Band structure analysis of Green-Naghdi thermoelastic wave propagation in a GPLs/CNTs-reinforced metamaterial with energy dissipation

In this paper, the band structure analysis of the thermoelastic wave propagation in a phononic crystal (PC), which it is reinforced by graphene platelets (GPLs) and carbon nanotubes (CNTs), is presented. The reinforced PC beam is made of periodic unit-cells including a metal section and a GPLs/CNTs-reinforced epoxy section. The Green-Naghdi theory of the generalized coupled thermoelasticity with energy dissipation and a new modified micromechanical model to predict the mechanical properties of the reinforced section are employed in the analysis. An analytical solution and the transfer matrix method are adopted to compute the band structures.

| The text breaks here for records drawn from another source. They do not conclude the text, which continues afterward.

/-- The capture engine armed afresh; an immediate trigger is there at once (R195, R197). DONE and TC_CHG of the capture before are
cleared with it (log 91). -/
def captureArm (cfg pre : Word) (pts : List Word) (s : State) : State :=
  let now := capTrig cfg == 0
  let at_ := s.atSample
  setCap (fun _ => {
    cfg := cfg &&& 0xFFFFFF0F#32, pre := fld pre 0 18
    chans := (pts.map (BitVec.setWidth 16)) ++ (s.atr.cap.chans.drop pts.length)
    armed := true, trigReq := now, trigReady := now && at_ }) s

def captureSet (cfg pre : Word) (pts : List Word) (s : State) : Status × State :=
  match captureCheck cfg pre pts s with
  | .ok => (.ok, captureArm cfg pre pts s)
  | st => (st, s)

/-- CAPTURE. -/
def execCapture (w : List Word) (s : State) : Res :=
  .next <| command (w.length == 2 + capChans (wd w 0) && decide (3 ≤ w.length)) (fun s =>
    let r := captureSet (wd w 0) (wd w 1) (w.drop 2) s
    refuse r.1 r.2) s

/-- Where word `i` of the ring buffer lies in the window of the Gallery: bank G6 on. -/
def capAddr (i : Nat) : Nat := 0x180000 + 4 * i

/-- One frame of samples, read from the state `v`, written into the ring buffer. -/
def capFrame (v s : State) : State :=
  let c := s.atr.cap
  let n := capChans c.cfg
  let vals := (c.chans.take n).map fun p => v.settledPoint (ptCtx p) (ptNum p)
  { s with mem := memWrites s.mem (capAddr (c.count % capDepth c.cfg * n)) (wordBytes vals) }

/-- The period's sample of the capture from the state `v`, every DEC periods; the frame whose S(n), `sn`, follows a trigger is the trigger
frame, and recording goes on until depth - PRE frames from it on are there (R194, R195). -/
def capSample (sn : Nat) (v s : State) : State :=
  let c := s.atr.cap
  if !c.armed || c.done || !s.capBanks then s
  else if c.triggered && decide (capDepth c.cfg - c.pre ≤ c.since) then s
  else if c.dec ≠ 0 then setCap (fun c => { c with dec := c.dec - 1 }) s
  else
    let s := capFrame v s
    setCap (fun c =>
      let trig := c.triggered || c.trigReady
      { c with
        dec := capDec c.cfg - 1, count := c.count + 1, trigReq := c.trigReq && !trig, trigReady := false, triggered := trig
        trigTime := if trig && !c.triggered then BitVec.ofNat 64 sn else c.trigTime
        trigFrame := if trig && !c.triggered then c.count else c.trigFrame
        since := if trig then c.since + 1 else 0 }) s

/-- The capture ends: CAPTURE_DONE (R195), also where a change of Tc stops it (R196, log 103). -/
def captureEnd (tcChg : Bool) (s : State) : State :=
  raise 227 0 (setCap (fun c => { c with armed := false, done := true, tcChg := c.tcChg || tcChg }) s)

/-- The samples after the trigger have been recorded. -/
def execCaptureDone (s : State) : Res :=
  .next <|
    let c := s.atr.cap
    if s.isOn .atrium && c.armed && c.triggered && decide (capDepth c.cfg - c.pre ≤ c.since) then captureEnd false s else s

/-- A change of Tc stops a running capture (R196). -/
def capTcChange (s : State) : State :=
  if s.atr.cap.armed then captureEnd true s else s

/-- CAP_STATUS (R197). A count of 262 144 stands as 0 in its 18 bits (log 104). -/
def capStatus (s : State) : Word :=
  let c := s.atr.cap
  pack [(14, 18, c.since), (3, 1, b2n c.tcChg), (2, 1, b2n c.done), (1, 1, b2n c.triggered), (0, 1, b2n c.armed)]

/-- The frame of sample 0 of the readout: PRE frames before the trigger's (R196), or, of a capture that ended before its
trigger, the oldest frame the ring still holds (R197). -/
def Capture.oldest (c : Capture) : Int :=
  if c.triggered then (c.trigFrame : Int) - c.pre else ((c.count - capDepth c.cfg : Nat) : Int)

/-- Word `i` of the readout, from the oldest sample; the manual states no value for a sample that was never recorded
(log 3). -/
def capWord (s : State) (i : Nat) : Word :=
  let c := s.atr.cap
  let n := capChans c.cfg
  let f : Int := c.oldest + (i / n : Nat)
  if 0 ≤ f ∧ f < c.count ∧ s.capBanks then
    BitVec.ofNat 32 (ofBytes (memBytes s.mem (capAddr (f.toNat % capDepth c.cfg * n + i % n)) 4))
  else Config.freeWord (s.freeCtr + i)

/-- CAPTURE_READ (R197). -/
def execCaptureRead (w : List Word) (s : State) : Res :=
  .next <| command (w.length == 2) (fun s =>
    let i := (wd w 0).toNat
    let c := (wd w 1).toNat
    if s.replyLimit < c then refuse .badLength s
    else if 262144 < i + c then refuse .range s
    else if s.atr.cap.armed && !s.atr.cap.done then refuse .state s
    else reply .ok ((List.range c).map fun j => capWord s (i + j)) { s with freeCtr := s.freeCtr + i + c }) s

/-! INJECT (R190 to R193, R510). -/

def injCfgMask : Word := 0x3FFF9FFF#32

/-- A frequency of a sweep: above 0 and at most 1 / (4 Tc) (R192), of each Tc where a change is pending (log 100). -/
def freqOk (tcs : List Nat) (f : F32) : Bool :=
  F32.isFinite f && decide (0 < F32.toRat f)
    && tcs.all fun tc => decide (F32.toRat f * (4 * (tc : Rat)) ≤ 1000000000)

/-- The values INJECT brings, as an injector that is not yet armed. -/
def injOf (w : List Word) : Injector :=
  { cfg := wd w 0 &&& injCfgMask, amp := wd w 1, dur := wd w 2, f0 := wd w 3, f1 := wd w 4
    seed := wd w 5 &&& 0x7FFFFFFF#32 }

/-- INJECT refuses a POINT or TYPE that is reserved, an LFSR without a length, hold or state (R193), a sweep out of range
(R192), and a loop that is not enabled (R190). -/
def injCheck (x : Injector) (s : State) : Status :=
  let n := injCtx x
  let i := injSlot x
  if injPoint x = 3 ∨ injType x = 3 then .badParam
  else if injType x = 1 ∧ (injLen x < 9 ∨ 31 < injLen x ∨ injHold x = 0 ∨ x.seed.toNat % 2 ^ injLen x = 0) then .badParam
  else if injType x = 2 ∧ (!freqOk s.tcs x.f0 || !freqOk s.tcs x.f1 || decide (x.dur.toNat < 2)) then .range
  else if slotCount n ≤ i then .state
  else if !((s.ctx n).slot i).en then .state
  else .ok

/-- The two cases in which a running injector takes a new INJECT (R510). -/
def injTakes (old new : Injector) : Bool :=
  old.dur == 0 && new.dur == 0 && injType new == 0 && injCtx old == injCtx new && injSlot old == injSlot new
    && injPoint old == injPoint new && (injType old == 0 || (injType old == 1 && F32.isZero new.amp))

def setInj (n : Nat) (f : Injector → Injector) (s : State) : State :=
  { s with atr := { s.atr with inj := vmod s.atr.inj n f } }

/-- An injector starts (R191), which may trigger the capture engine (R195). On the tick of S(n) itself that is its first sample. -/
def injBegin (n : Nat) (s : State) : State :=
  let at_ := s.atSample
  capInjector n (setInj n (fun x => if at_ then injFirst (injStart x) else injStart x) s)

/-- INJECT's effect on injector `n`. One that starts or arms it afresh clears its DONE and ABORT (log 91); one over a running
injector writes its AMP alone (R510, log 102). -/
def injectSet (n : Nat) (onTc : Bool) (x : Injector) (s : State) : Status × State :=
  let old := vget s.atr.inj n {}
  match injCheck x s with
  | .ok =>
    if old.run then
      if !injTakes old x then (.state, s)
      else if F32.isZero x.amp then (.ok, injStop n false (setInj n (fun y => { y with amp := x.amp }) s))
      else (.ok, setInj n (fun y => { y with amp := x.amp }) s)
    else
      let s := setInj n (fun _ => { x with armedTc := onTc }) s
      (.ok, if onTc then s else injBegin n s)
  | st => (st, s)

/-- INJECT. -/
def execInject (w : List Word) (s : State) : Res :=
  .next <| command (w.length == 7) (fun s =>
    let r := injectSet (fld (wd w 0) 0 3) (bit (wd w 0) 8) (injOf w.tail) s
    refuse r.1 r.2) s

/-- INJ_STATUS. -/
def injStatus (x : Injector) : Word :=
  pack [(8, 24, min x.m (2 ^ 24 - 1)), (2, 1, b2n x.abort), (1, 1, b2n x.done), (0, 1, b2n x.run)]

end Sys2Proof.Machine
end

The frequency band-gaps are obtained and the effects of the GPLs and CNTs volume fractions on the width and location of the band-gaps are analyzed and discussed in details. The results show that the GPLs influence the frequency band-gaps and the band structures of the thermoelastic wave propagation in the reinforced PC beam much more remarkably than the CNTs. The proposed analytical solution method, the modified micromechanical model and the presented results can be employed for designing the reinforced PC structures by the GPLs, CNTs or both of them and also for tuning the band-gaps in the future researches.

Automated summary

This paper presents a band structure analysis of thermoelastic wave propagation in a phononic crystal reinforced by graphene platelets and carbon nanotubes. The results indicate that graphene platelets have a more significant influence on the frequency band-gaps and band structures than carbon nanotubes.